Time and place for lab-meeting as usual: "Argumentet" at 10.30 (Wednesday, November 6). Natsu will also tell us a little about her PhD-work on plant developmental biology, that took place in Japan, before she came to Lund for her postdoc to work on Drosophila. It should be very interesting, I hope. I also hope that Natsu can bring some unusual "fika", hopefully with Japanese touch :).

Most welcome!

Congratulations to Maren Wellenreuther for obtaining "Junior Project Grant"

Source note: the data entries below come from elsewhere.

/-- RING_WAIT_TRIG_EXCEEDED: an open wait passes RING_WAIT_TRIG (R441 source 7); the time is reached first. -/
def State.waitExceeds (s : State) (c e : Nat) : State :=
  let x := (s.agent c).engine e
  match x.waitFrom with
  | some t =>
    if x.exceeded then s
    else
      let s1 := s.advanceTo (t + s.reg RING_WAIT_TRIG + 1)
      (s1.setAgent c ((s1.agent c).setEngine e { x with exceeded := true })).ringEvent 7
  | none => s

/-! ### Agents -/

/-- Quanta taken from held lots, oldest first: what is left of the lots, and of the need. -/
def takeHeld : List (Nat × Nat) → Nat → List (Nat × Nat) × Nat
  | [], need => ([], need)
  | (q, t) :: ls, need => if need < q then ((q - need, t) :: ls, 0) else takeHeld ls (need - q)

/-- May the agent make local grants: admission is open, and neither its local stop nor a delivered freeze applies (R120,
R158, R174)? -/
def State.mayGrantLocally (s : State) (c : Nat) : Bool :=
  let a := s.agent c
  s.admits && !s.frozen (stripeOf c) && a.det.d != 3 && !decide (s.skyNs < a.det.stopUntil)

/-- All engines idle: the idle time starts, or is cleared (R123). -/
def Agent.noteIdle (a : Agent) (now : Nat) : Agent :=
  if a.engines.all (fun x => x.req == 0) then
    { a with idleSince := match a.idleSince with | some t => some t | none => some now }
  else { a with idleSince := none }

/-- Ring data of a class change. -/
def classData (e old new : Nat) (rest : List Nat := []) : Nat := dataBytes ([e, old, new] ++ rest)

/-- An engine's class as sampled (R64). -/
def Agent.noteCode (a : Agent) (e cls : Nat) : Agent := a.setEngine e { a.engine e with code := cls }

/-- The grant of an engine takes a class; one above idle is the last granted (R149, R161). -/
def Engine.take (x : Engine) (cls : Nat) : Engine := { x with grant := cls, granted := if 0 < cls then cls else x.granted }

/-- An engine's sampled class rises (R120, R66): covered from held quanta and the pocket, or forwarded. -/
def State.classRise (s : State) (c e cls : Nat) : State :=
  let a := (s.agent c).noteCode e cls
  let x := a.engine e
  let new := min cls 4
  if !s.present c || !a.run || decide (4 ≤ e) then s
  else
    if new ≤ x.req then (s.setAgent c a).shadow c
    else
      let x1 := { x with req := new }
      let need := s.quanta new - s.quanta x.grant
      if new ≤ x.grant then s.setAgent c ((a.setEngine e x1).noteIdle s.now)
      else if need ≤ a.heldSum + a.pocket ∧ s.mayGrantLocally c then
        let (lots, short) := takeHeld a.held need
        let x2 := (x1.take new).beginWait s.now
        let a2 := ({ a with held := lots, pocket := a.pocket - short,
                            reports := a.reports ++ [(need : Int)] }.setEngine e x2).noteIdle s.now
        (((s.setAgent c a2).endWait c e false false).logAgent c 0x01 (classData e x.grant new [0])).shadow c
      else
        let x2 := { x1.beginWait s.now with sentAt := s.now, arbAt := none, stileAt := none }
        (s.setAgent c ((a.setEngine e x2).noteIdle s.now)).shadow c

The Swedish Research Council (VR) recently announced its grants decision for 2012, and I am happy to congratulate one of our lab-members and current postdoc Maren Wellenreuther, to have obtained a "Junior Project Grant" for the next four years. These highly attractive but competitive grants is one way of entering the job market and path towards a research or faculty position in Sweden. Competition was severe this year, as previous years, with only about 16 % of all applications being granted. Well done Maren! It will be exciting to follow Marens research the coming  years, which will focus on chromosomal inversions and evolutionary divergence in seaweed flies around the coasts of Scandinavia.

Last year Jessica Abbott got a similar grant, and it continues to go very well for young researchers both within our lab and in the rest of the Biology Department in Lund. I also encourage those of you who applied this year and did not get a grant (no one mentioned, but nobody forgotten), to not give up but try again next year. Competition is severe, and margins are often tight, but it is necessary to be persistent and believe in one's idéas. I, for myself, is also very happy and grateful that I got a grant this year, and I am looking forward to not have to apply for a while, but concentrate on research.

Lastly, I would like to congratulate former PhD-student Anna Runemark, who recently got one of her thesis-papers accepted in Molecular Ecology: a study on the relationship between inbreeding depression and secondary sexual character divergence in islant populations of Podarcis-lizards. I wish Anna all luck as she awaits the postdoctoral grant decisions from VR and EU/Marie Curie later this year.